I'm not there

In one of the first columns I wrote sophomore year I projected into the future:

"I am sure that I will look back years from now on all these beliefs and snap analyses of books and realize how young, naive and wrong I once was and how much I have lost in becoming old, wise and right. This grayed version of me will wish I had chosen a science or at least something more concrete and more substantial to pursue."

Now I'm not saying that I've lost all that, or that I would change my majors if I could. All I'm saying is that I applied to consulting companies earlier this year, which the younger me would never have considered. I will never outlive the shame of doing so. That just isn't me.

Whenever big change comes along, which at this stage in our lives is very frequently, we have to look in the mirror and make real decisions. What major you choose, what organizations you join, where to go abroad, what jobs you pursue or what graduate degrees you aspire to are all necessarily based in decisions about who we think we are.

So what can I say about myself? Well, I've got one thing that I'm pretty sure my friends would use to describe me: I like Bob Dylan.

I'm wearing a Dylan shirt in my headshot to the side there. My freshman year was spent pretty headphone-immersed, and Bob was my main choice.

I can trace the love affair back to sophomore year of high school. One day, before class started, I was listening to a particularly nasty, high-pitched harmonica solo, when the people sitting next to me burst out laughing and asked what the hell I was listening to.

I guess that's a pretty embarrassing little memory, but there was something special about that moment: I felt like a rebel. In college, I have come to the sad realization that liking Bob Dylan doesn't exactly make me a rebel, but it does make me kind of pretentious. That's something, I guess.

But I don't think I'm nearly as pretentious as I once was, and, sad as it is to say, Dylan doesn't mean as much to me as he once did. There are things that define very specific stages in our lives and can never mean the same to us again. Its true of music and movies, of course, but it is also true of friends and relationships: people change.

In the moment everything seems permanent, and only afterwards do we realize how ephemeral even the most important things are.

That's okay, and, honestly, it's necessary to survive. The Bible states (and I'm paraphrasing); "whatever your hands find to do, do it well."

That's my outlook on things right now. I honestly have no idea where I'm going to be in six months.
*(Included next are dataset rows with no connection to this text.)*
section
/-! PROOF. The events of the array, of operand memory and of leave (R281, R282, R284, R285, R292, R297 to R301). -/

namespace Sys2Proof.Machine

open Sys2Proof

/-! ### What a write to memory and a record leave of a quadrant (R266, R273, R408 to R412) -/

/-- A change of one quadrant that keeps something of it keeps it in every quadrant. -/
theorem modQuad_keeps {α : Type} (p : Quad → α) {f : Quad → Quad} (hf : ∀ v, p (f v) = p v) (s : State) (q r : BitVec 2) :
    p ((s.modQuad q f).quad r) = p (s.quad r) := by
  by_cases h : r = q
  · subst h
    rw [State.quad_modQuad_self, hf]
  · rw [State.quad_modQuad_ne s f h]

section
variable {α : Type} {p : Quad → α} (hp : ∀ v c, p { v with crucible := c } = p v) (r : BitVec 2)
include hp

theorem modCrucible_keeps (n : Nat) (f : Crucible → Crucible) (s : State) : p ((modCrucible n f s).quad r) = p (s.quad r) := by
  unfold modCrucible
  split
  · exact modQuad_keeps p (fun v => hp v _) s _ r
  · rfl

theorem evict_keeps (q : BitVec 2) (l : Nat) (room : Crucible → Bool) (n : Nat) (s : State) : p ((evict q l room n s).quad r) = p (s.quad r) := by
  induction n generalizing s with
  | zero => rfl
  | succ n ih =>
    simp only [evict]
    split
    · rfl
    · split
      · rfl
      · rw [ih, modQuad_keeps p fun v => hp v _]
        split
        · exact modCrucible_keeps hp r ..
        · rfl

theorem touchLine_keeps (k : Option StrandId) (n : Nat) (s : State) : p ((touchLine k n s).quad r) = p (s.quad r) := by
  have hdirty : p ((noteDirty n s).quad r) = p (s.quad r) := by
    unfold noteDirty
    (repeat' split) <;> rfl
  rw [touchLine, modCrucible_keeps hp, ← hdirty]
  unfold unshareLine
  split
  · rfl
  · exact (modQuad_keeps p (fun v => hp v _) _ _ r).trans (evict_keeps hp r ..)

theorem hwWrite_keeps (a : Nat) (bs : List Byte) (s : State) : p ((hwWrite a bs s).quad r) = p (s.quad r) := by
  unfold hwWrite writeMem
  split
  · rfl
  · exact foldl_keeps (fun s => p (s.quad r)) (fun s n => touchLine_keeps hp r none n s) _ s

/-- A record changes the trace unit and the counters of its quadrant, and its Crucible. -/
theorem trace_keeps (ht : ∀ v c, p { v with trace := c } = p v) (hc : ∀ v c, p { v with counts := c } = p v) (q : BitVec 2) (u : Option TileId)
    (k : BitVec 3) (typ pipe : Nat) (fin : Bool) (n : Nat) (m : StripName) (aux : Nat) (s : State) :
    p ((trace q u k typ pipe fin n m aux s).quad r) = p (s.quad r) := by
  unfold trace
  dsimp only
  split
  · rfl
  · split
    · rw [traceLost, modQuad_keeps p fun v => ht v _, bumpQuad, modQuad_keeps p fun v => hc v _, hwWrite_keeps hp]
    · exact modQuad_keeps p (fun v => ht v _) s q r
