-- ==== Sys2Proof/WellFormed.lean ====
section
/-! DEFINITION. Well-formedness of a configuration (spec/00_scope.md R7), of a command word
(spec/30_encoding.md R71) and of a command (R72). -/
namespace Sys2Proof

/-- 00_scope.md R7 for one format: pal is 0, 16 or 256, and it is not 0 only where bpp is 4, 8 or 32. -/
def FmtEntry.wellFormed (e : FmtEntry) : Bool :=
  (e.pal == 0 || e.pal == 16 || e.pal == 256) &&
  (e.pal == 0 || e.bpp == .b4 || e.bpp == .b8 || e.bpp == .b32)

/-- 00_scope.md R7: every entry of FMT is well formed. -/
def Config.wellFormed (c : Config) : Bool :=
  c.fmt.toList.all FmtEntry.wellFormed

/-- 30_encoding.md R71: OP 0x0 and 0x9 to 0xF spell no command. The operand words are never ill formed (R72). -/
def CommandWords.wellFormed (w : CommandWords) : Bool :=
  1 ≤ w.op.toNat && w.op.toNat ≤ 8

/-- 30_encoding.md R72: operand field values are never illegal, so every command is well formed. The
widths of the bundle fields already exclude what R73 calls unreachable. -/
def Instr.wellFormed : Instr → Bool
  | .writeTest _ _ => true
  | .write _ _ => true
  | .load _ _ => true
  | .read _ _ => true
  | .alphaMinMax => true
  | .invalidate => true
  | .invalidateBlock _ => true
  | .invalidateRange _ _ => true

end Sys2Proof
end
I don't know what my preoccupations will be or with what group of people I'll be spending my time, but I know that I'll throw myself into whatever I find.

I know some of you, even those younger than me, already know what you want the rest of your lives to look like. I am envious in many ways, but that is not my fate.

Because the whole world is out there, waiting to be grabbed. I'm excited to throw myself into something new and different, though it will probably only be for a couple of years. Maybe I'll even try something unconventional while I'm at it.

Now, if the next few years aren't as useful to my professional development as they might be, that's just fine. Right now, I'm more worried about my development as a human. If I experience a few things that I wouldn't put on my resume 30 years down the road, or even on my tombstone, I'm all right with that.

In Woody Allen's "Crimes and Misdemeanors," Professor Levy states, "We're all faced throughout our lives with agonizing decisions, moral choices. Some are on a grand scale, most of these choices are on lesser points. But we define ourselves by the choices we have made. We are, in fact, the sum total of our choices."

So, if things fade, if Dylan fades today and Allen fades a year from now, the enormity of what they have meant to me and of my choice to love them both will always define me in some way, obvious or hidden.

Jordan Everson is a Trinity senior. This is his final column of the semester.